Question

A metal plate of area $1\times {10}^{-4}{\text{m}}^2$ is illuminated by a radiation of intensity $16{\text{mW/m}}^2$ . The work function of the metal is $5\text{eV}$. The energy of the incident photons is $10\text{eV}$ and only $10\%$ of it produces photo electrons.

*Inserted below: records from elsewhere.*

theorem tick_kgD (h : e.phase = .kgD) : (u.on e).tick = u.on (e.startEuclid .keyD) := by
  simp only [State.tick, Engine.tickKey, h]

end

/-! ### The two primes (R243 to R247) -/

/-- Half of a length is a length: it fits the register `PK` (R244). -/
theorem sext32_half (w : Word) : sext32 (BitVec.ofInt 32 (sext32 w / 2)) = sext32 w / 2 := by
  have hlow : -2 ^ (32 - 1) ≤ sext32 w := BitVec.le_toInt w
  have hhigh : sext32 w < 2 ^ (32 - 1) := BitVec.toInt_lt
  exact BitVec.toInt_ofInt_eq_self (by norm_num) (by omega) (by omega)

/-- The state in which the key builder draws next: `p` first, unless one is kept (R244). -/
def primePhase : Option Nat → Phase
  | none => .kgP
  | some _ => .kgQ

/-- The key builder of the command word `cw` with `k` retries left, and the kept prime in `KP`. -/
structure KeyState (u : State) (cw : Word) (kept : Option Nat) (k : Nat) (d : Draws) (e : Engine) : Prop where
  kept : ∀ p, kept = some p → e.kp = p ∧ p < 2 ^ (sext32 u.bitlen / 2).toNat
  left : e.krt + k = Config.keyRetryCap
  cw : e.cw = cw
  counts : Counts e d

/-- What a search of the key builder returns: a prime of half the length (R225). -/
theorem halfPrime_within (u : State) (d : Draws) : (generatePrime u (sext32 u.bitlen / 2) d).Within d
    (searchWords u (sext32 u.bitlen)) (fun p => p < 2 ^ (sext32 u.bitlen / 2).toNat) (fun _ => True) :=
  (generatePrime_within u _ d).weaken (le_refl _) (fun p hp => hp.2.1 ▸ lt_two_pow_bitLength p) fun _ _ => trivial

/-- The sequencer, from `src`, has `p` in `KP` and is to draw `q`. -/
def HasFirst (u src : State) (cw : Word) (k p : Nat) (d : Draws) : Prop :=
  ∃ e, e.phase = .kgQ ∧ KeyState u cw (some p) k d e ∧ Runs src (u.at d.words e)

/-- p: kept, or drawn (R243, R244). -/
theorem follows_keptOrDrawn (u src : State) {cw : Word} {k : Nat} {kept : Option Nat} {d : Draws} {e : Engine}
    (hphase : e.phase = primePhase kept) (h : KeyState u cw kept k d e) (hrun : Runs src (u.at d.words e)) :
    Sim2 u src cw (HasFirst u src cw k) (keptOrDrawn u (sext32 u.bitlen / 2) kept d) := by
  cases kept with
  | some p => exact ⟨e, hphase, h, hrun⟩
  | none =>
    have hgen := follows_generator u src h.cw h.counts
      (hrun.trans (.step (tick_kgP (u := { u with rng := d.words }) hphase) (.refl _)))
    rw [sext32_half] at hgen
    refine hgen.within (halfPrime_within u d) fun p d' hp ⟨e', hregs, hpc, hcounts, hrun'⟩ => ?_
    have hfor : e'.genFor = .keyP := congrArg GenRegs.genFor hregs
    have hdone : e'.genDone = { e' with kp := p, phase := .kgQ } := by simp only [Engine.genDone, hfor, hpc]
    rw [hdone] at hrun'
    have hkrt : e'.krt = e.krt := congrArg GenRegs.krt hregs
    refine ⟨{ e' with kp := p, phase := .kgQ }, rfl, ⟨?_, ?_, ?_, ⟨hcounts.lrng, hcounts.latt⟩⟩, hrun'⟩
    · rintro _ ⟨rfl⟩
      exact ⟨rfl, hp⟩
    · exact hkrt ▸ h.left
    · exact (congrArg GenRegs.cw hregs).trans h.cw

/-- The sequencer, from `src`, has `p` and `q` and is to compare them. -/
def HasBoth (u src : State) (cw : Word) (k p q : Nat) (d : Draws) : Prop :=
  ∃ e, e.phase = .kgEq ∧ e.kq = q ∧ q < 2 ^ (sext32 u.bitlen / 2).toNat ∧ KeyState u cw (some p) k d e ∧
    Runs src (u.at d.words e)

/-- q (R245). -/
theorem follows_second (u src : State) {cw : Word} {k p : Nat} {d : Draws} (h : HasFirst u src cw k p d) :
    Sim2 u src cw (HasBoth u src cw k p) (generatePrime u (sext32 u.bitlen / 2) d) := by
  obtain ⟨e, hphase, h, hrun⟩ := h
  have hgen := follows_generator u src h.cw h.counts
    (hrun.trans (.step (tick_kgQ (u := { u with rng := d.words }) hphase) (.refl _)))
  rw [sext32_half] at hgen
  refine hgen.within (halfPrime_within u d) fun q d' hq ⟨e', hregs, hpc, hcounts, hrun'⟩ => ?_
  have hfor : e'.genFor = .keyQ := congrArg GenRegs.genFor hregs
  have hdone : e'.genDone = { e' with kq := q, phase := .kgEq } := by simp only [Engine.genDone, hfor, hpc]
  rw [hdone] at hrun'
  have hkrt : e'.krt = e.krt := congrArg GenRegs.krt hregs
  have hkp : e'.kp = e.kp := congrArg GenRegs.kp hregs
  refine ⟨{ e' with kq := q, phase := .kgEq }, rfl, rfl, hq, ⟨?_, ?_, ?_, ⟨hcounts.lrng, hcounts.latt⟩⟩, hrun'⟩
  · exact hkp ▸ h.kept
  · exact hkrt ▸ h.left
  · exact (congrArg GenRegs.cw hregs).trans h.cw

/-- The sequencer, from `src`, has the two primes and their product. -/
def HasPrimes (u src : State) (cw : Word) (pq : Nat × Nat) (d : Draws) : Prop :=
  ∃ e, e.phase = .kgPhi ∧ e.kp = pq.1 ∧ e.kq = pq.2 ∧ e.kn = pq.1 * pq.2 ∧ e.cw = cw ∧ Counts e d ∧
    Runs src (u.at d.words e)

/-- The bit `KG_N` tests is the lower end of the window: the product of two halves has no bit above it (R247). -/
theorem window_bit {len : Int} (hlen : len % 2 = 0) {p q : Nat} (hp : p < 2 ^ (len / 2).toNat)
    (hq : q < 2 ^ (len / 2).toNat) : (p * q).testBit (len.toNat - 1) = decide (¬p * q < 2 ^ (len.toNat - 1)) := by
  have hprod : p * q < 2 ^ (len.toNat - 1 + 1) := by
    calc p * q < 2 ^ (len / 2).toNat * 2 ^ (len / 2).toNat := Nat.mul_lt_mul'' hp hq
      _ = 2 ^ ((len / 2).toNat + (len / 2).toNat) := (pow_add _ _ _).symm
      _ ≤ 2 ^ (len.toNat - 1 + 1) := Nat.pow_le_pow_right (by norm_num) (by omega)
  by_cases hlow : p * q < 2 ^ (len.toNat - 1)
  · simp [Nat.testBit_lt_two_pow hlow, hlow]
  · simp [Nat.testBit_of_two_pow_le_and_two_pow_add_one_gt (Nat.le_of_not_lt hlow) hprod, hlow]

/-- After any retry that leaves `k` more attempts, the sequencer follows the rest of the search (R245). -/
def FollowsRetry (u src : State) (cw : Word) (k : Nat) : Prop :=
  ∀ (kept : Option Nat) (d : Draws) (e : Engine), KeyState u cw kept (k + 1) d e →
    Runs src (u.at d.words (e.retry (primePhase kept))) →
    Sim2 u src cw (HasPrimes u src cw) (keyPrimes u (sext32 u.bitlen) k kept d)

/-- One attempt at the two primes, and what follows a retry (R243 to R247). -/
theorem follows_attempt (u src : State) {cw : Word} (hlen : sext32 u.bitlen % 2 = 0) {k : Nat}
    (hretry : FollowsRetry u src cw k) {kept : Option Nat} {d : Draws} {e : Engine}
    (hphase : e.phase = primePhase kept) (h : KeyState u cw kept (k + 1) d e) (hrun : Runs src (u.at d.words e)) :
    Sim2 u src cw (HasPrimes u src cw) (keyPrimes u (sext32 u.bitlen) (k + 1) kept d) := by
  rw [keyPrimes]
  refine (follows_keptOrDrawn u src hphase h hrun).bind fun p d1 hfirst => ?_
  refine (follows_second u src hfirst).bind fun q d2 ⟨e2, hphase2, hkq, hq, h2, hrun2⟩ => ?_
  obtain ⟨hkp, hp⟩ := h2.kept p rfl
  by_cases heq : q = p
  · have htick : (u.at d2.words e2).tick = u.at d2.words (e2.retry .kgQ) := by
      rw [tick_kgEq (u := { u with rng := d2.words }) hphase2, if_pos (by rw [hkq, hkp, heq])]
    rw [if_pos heq]
    exact hretry (some p) d2 e2 h2 (hrun2.trans (.step htick (.refl _)))
  have htick : (u.at d2.words e2).tick = u.at d2.words { e2 with phase := .kgN } := by
    rw [tick_kgEq (u := { u with rng := d2.words }) hphase2, if_neg (by rw [hkq, hkp]; exact heq)]
  have hbit : (e2.kp * e2.kq).testBit ((sext32 u.bitlen).toNat - 1) =
      decide (¬p * q < 2 ^ ((sext32 u.bitlen).toNat - 1)) := by
    rw [hkp, hkq]
    exact window_bit hlen hp hq
  have hproduct := tick_kgN (u := { u with rng := d2.words }) (e := { e2 with phase := .kgN }) rfl
  rw [if_neg heq]
  by_cases hlow : p * q < 2 ^ ((sext32 u.bitlen).toNat - 1)
  · rw [if_pos hlow]
    refine hretry none d2 { e2 with phase := .kgN, kn := e2.kp * e2.kq }
      ⟨by simp, h2.left, h2.cw, h2.counts.lrng, h2.counts.latt⟩
      (hrun2.trans (.step htick (.step (hproduct.trans (congrArg _ (if_neg ?_))) (.refl _))))
    exact fun hb => absurd (hbit.symm.trans hb) (by simp [hlow])
  · rw [if_neg hlow]
    refine ⟨{ e2 with kn := e2.kp * e2.kq, phase := .kgPhi }, rfl, hkp, hkq, by rw [← hkp, ← hkq], h2.cw,
      ⟨h2.counts.lrng, h2.counts.latt⟩,
      hrun2.trans (.step htick (.step (hproduct.trans (congrArg _ (if_pos ?_))) (.refl _)))⟩
    exact hbit.trans (by simp [hlow])

/-- At its bound the retry is the error, before it another attempt (R245). -/
theorem followsRetry (u src : State) {cw : Word} (hlen : sext32 u.bitlen % 2 = 0) : ∀ k, FollowsRetry u src cw k := by
  intro k
  induction k with
  | zero =>
    intro kept d e h hrun
    have hbound : e.retry (primePhase kept) = Engine.report { e with krt := e.krt + 1 } .keyRetry := if_pos h.left
    rw [hbound] at hrun
    exact ⟨_, hrun, rfl, h.cw, h.counts.lrng, h.counts.latt⟩
  | succ k ih =>
    intro kept d e h hrun
    have hleft := h.left
    have hnext : e.retry (primePhase kept) = { e with krt := e.krt + 1, phase := primePhase kept } :=
      if_neg (by omega)
    rw [hnext] at hrun
    exact follows_attempt u src hlen ih (e := { e with krt := e.krt + 1, phase := primePhase kept }) rfl
      ⟨h.kept, by show e.krt + 1 + (k + 1) = Config.keyRetryCap; omega, h.cw, ⟨h.counts.lrng, h.counts.latt⟩⟩ hrun

/-! ### The exponents (R248 to R253) -/

/-- The registers that the search of `e` and the inversion leave alone. -/
structure KeyRegs where
  cw : Word
  lrng : Word
  latt : Word
  kp : Nat
  kq : Nat
  kn : Nat
  kphi : Nat

/-- The registers the search of `e` leaves alone, as they are in `e`. -/
def Engine.keyRegs (e : Engine) : KeyRegs := ⟨e.cw, e.lrng, e.latt, e.kp, e.kq, e.kn, e.kphi⟩

/-- The end of `FindE`: on to the inversion, or NO_E (R249). -/
def Engine.exponentEnd (e : Engine) : Option Nat → Engine
  | some v => { e with ke := v, phase := .kgD }
  | none => e.report .noE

The number of emitted photo electrons per second and their maximum energy respectively, will be
$[1\text{eV}=1.6\times {10}^{-19}\text{J}]$

• A. ${10}^{14}\text{and}10\text{eV}$
• B. ${10}^{12}\text{and}5\text{eV}$
• C. ${10}^{11}\text{and}5\text{eV}$
• D. ${10}^{10}\text{and}5\text{eV}$

Answer 1

The correct option is C ${10}^{11}\text{and}5\text{eV}$

maximum Kinetic energy $K{E}_{max}=E-\Phi =10-5=5\text{eV}$

Using intensity formula $I=\frac{nE}{At}$
$n=$ no. of photoelectrons
$\Rightarrow 16\times {10}^{-3}=\left(\frac{n}{t}\right)\times \frac{10\times 1.6\times {10}^{-19}}{{10}^{-4}},\Rightarrow \frac{n}{t}={10}^{12}$
So, effective number of photoelectrons ejected per unit time$={10}^{12}\times \frac{10}{100}={10}^{11}$.